From what you have described, and your description seems quite detailed, this would seem to be a case of salami slicing or self-plagiarism. However, it’s not clear if the first journal has already published your paper. If it has not, and depending on what stage of the review/publication process it is in, you could consider writing to the editor explaining your scenario. You could present two options: to work the omitted part back into your manuscript keeping the word limit in mind or submitting the next paper as an addendum to the previous paper. The editor would be able to guide you in this matter. You may refer to this query that describes a similar situation faced by another researcher: Two of my review papers have similar Methods and Discussion sections. Is this self-plagiarism or salami slicing?

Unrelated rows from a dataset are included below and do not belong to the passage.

/-- After the data transfer of a page, not the last, comes the next page. -/
theorem pageSent_inv (h : s.Inv) (hb : s.busy = true) (ho : s.opc = Opcode.render) (hph : s.ph = .data)
    (h7 : s.p ≠ 7#3) : (beginSend .command { endSend .ok s with p := s.p + 1#3, ph := .cmd }).Inv := by
  obtain ⟨hc, hst, ht, -⟩ := (h.running hb).of_render ho
  have hpos : (beginSend .command { endSend .ok s with p := s.p + 1#3, ph := .cmd }).expectedPos =
      .cmdSel (s.p + 1#3) := State.expectedPos_of_cmd ho rfl
  refine State.Live.inv_running ((h.live (by rw [hc]; decide)).congr (by rfl)) hb
    (beginSend_running ho hc hst ht rfl) ?_
  rw [hpos, beginSend_trace, Machine.tracePos_append, endSend_order_data h hb ho hph, if_neg h7]
  rfl

/-- After the last page the frame is over. -/
theorem frameSent_inv (h : s.Inv) (hb : s.busy = true) (ho : s.opc = Opcode.render) (hph : s.ph = .data)
    (h7 : s.p = 7#3) : (respond .ok 0#1 { endSend .ok s with p := 0#3, ph := .cmd }).Inv := by
  obtain ⟨hc, hst, ht, -⟩ := (h.running hb).of_render ho
  refine State.Live.inv_idle ((h.live (by rw [hc]; decide)).congr (by rfl)) rfl rfl ⟨hst, rfl, rfl, rfl, ht, rfl⟩ ?_
  have hrest : (respond .ok 0#1 { endSend .ok s with p := 0#3, ph := .cmd }).drv.restPos = .between :=
    congrArg Drv.restPos hc
  rw [hrest, respond_trace, endSend_order_data h hb ho hph, if_pos h7]
  rfl

/-- The end of a transfer, failed or not. -/
theorem answered_inv (h : s.Inv) (hd : s.drv ≠ .halted) (hs : s.inTransfer = true) (res : Result) :
    (afterTransfer res (endSend res s)).Inv := by
  obtain ⟨hb, hop⟩ := State.inTransfer_iff.1 hs
  have render (hi : s.opc ≠ Opcode.init) : s.opc = Opcode.render := hop.resolve_right fun hi' => hi hi'.1
  rcases afterTransfer_eq res (endSend res s) with
    ⟨rfl, e⟩ | ⟨rfl, ho, e⟩ | ⟨rfl, hi, hph, e⟩ | ⟨rfl, hi, hph, h7, e⟩ | ⟨rfl, hi, hph, h7, e⟩ <;> rw [e]
  · refine State.Live.inv_raise ((h.live hd).congr (by rfl)) (transferFailed_recorded (s := endSend .fail s) hs) ?_
    rw [endSend_order_fail h hs]
    rfl
  · have hr : s.opc ≠ Opcode.render := fun hr => absurd (hr.symm.trans ho) (by decide)
    exact disponSent_inv h hb ho (hop.resolve_left hr).2
  · exact commandSent_inv h hb (render hi) hph
  · exact frameSent_inv h hb (render hi) hph h7
  · exact pageSent_inv h hb (render hi) hph h7

/-- Settles O59: one lemma per way a step can go. -/
theorem stepKeepsInvariant : Obligations.StepKeepsInvariant := by
  intro s t h hstep
  obtain ⟨hcase, halive⟩ := step_cases hstep
  cases hr : s.inReset with
  | true =>
    rw [step_reset hr] at hstep
    cases hstep
    exact hardwareReset_inv s
  | false =>
  have hd := halive hr
  cases hcase with
  | reset => exact hardwareReset_inv s
  | held => exact h
  | rejectedEncoding => exact h.with_ports ..
  | rejectedState => exact h.with_ports ..
  | fbset w ws row col val idle word dec =>
    have hw := Framebuffer.wf_write h.memory val (Framebuffer.cellAddr_lt row col)
    exact (((h.live hd).with_fb hw).congr (by rfl)).inv_idle rfl rfl (h.rest idle).2 (h.order_of_idle hd idle)
  | fbget w ws bit idle word =>
    exact State.Live.inv_idle ((h.live hd).congr (by rfl)) rfl rfl (h.rest idle).2 (h.order_of_idle hd idle)
  | fbclr w ws idle word dec =>
    exact (((h.live hd).with_fb Framebuffer.wf_nil).congr (by rfl)).inv_idle rfl rfl (h.rest idle).2
      (h.order_of_idle hd idle)
  | wrongDimensions w ws idle word =>
    refine State.Live.inv_raise ((h.live hd).congr (by rfl)) (.inr (.inr (.inr ⟨rfl, rfl, rfl⟩))) ?_
    rw [h.order_of_idle hd idle]
    rfl
  | samplesMissing _ b => exact b.inv_ldgray h hd
  | samplesTaken u b enough => exact b.inv_samplesTaken h hd
  | acqMissing _ b => exact b.inv_config h hd
  | acqOk u rest b => exact b.inv_acqOk h hd rest
  | acqFail u rest b => exact b.inv_acqFail h hd rest
  | initStart w ws idle word hc => exact initStart_inv h ws idle hc
  | initLowHeld hb ho hx hs => exact initLowHeld_inv h hb ho hx hs
  | initRise hb ho hx hs => exact initRise_inv h hb ho hx hs
  | initHighHeld hb ho hx hs => exact initHighHeld_inv h hb ho hs
  | renderStart w ws idle word hc => exact renderStart_inv h ws idle hc
  | commandByte due => exact commandByte_inv h hd due
  | dataByte due => exact dataByte_inv h hd due
  | answered a rest sending ans when' => exact answered_inv h hd sending a.result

Now, if neither of the above options is viable, you may consider withdrawing the first manuscript and submitting a composite manuscript (that includes both manuscript 1 and 2) to a new journal. You would of course need to keep in mind the word limit of that journal.
Speaking of which, while word limit is an important guideline to adhere to at the time of submission, it is meant more to guide than to dictate. It is okay if the word count is a bit over the limit (though not too much more). Editors are not likely to penalize you for a minor spillover, especially in the case of an online-only journal, which doesn’t have as much constraints of space as a print-only journal.
Hope that helps. All the best for whichever way you decide to go.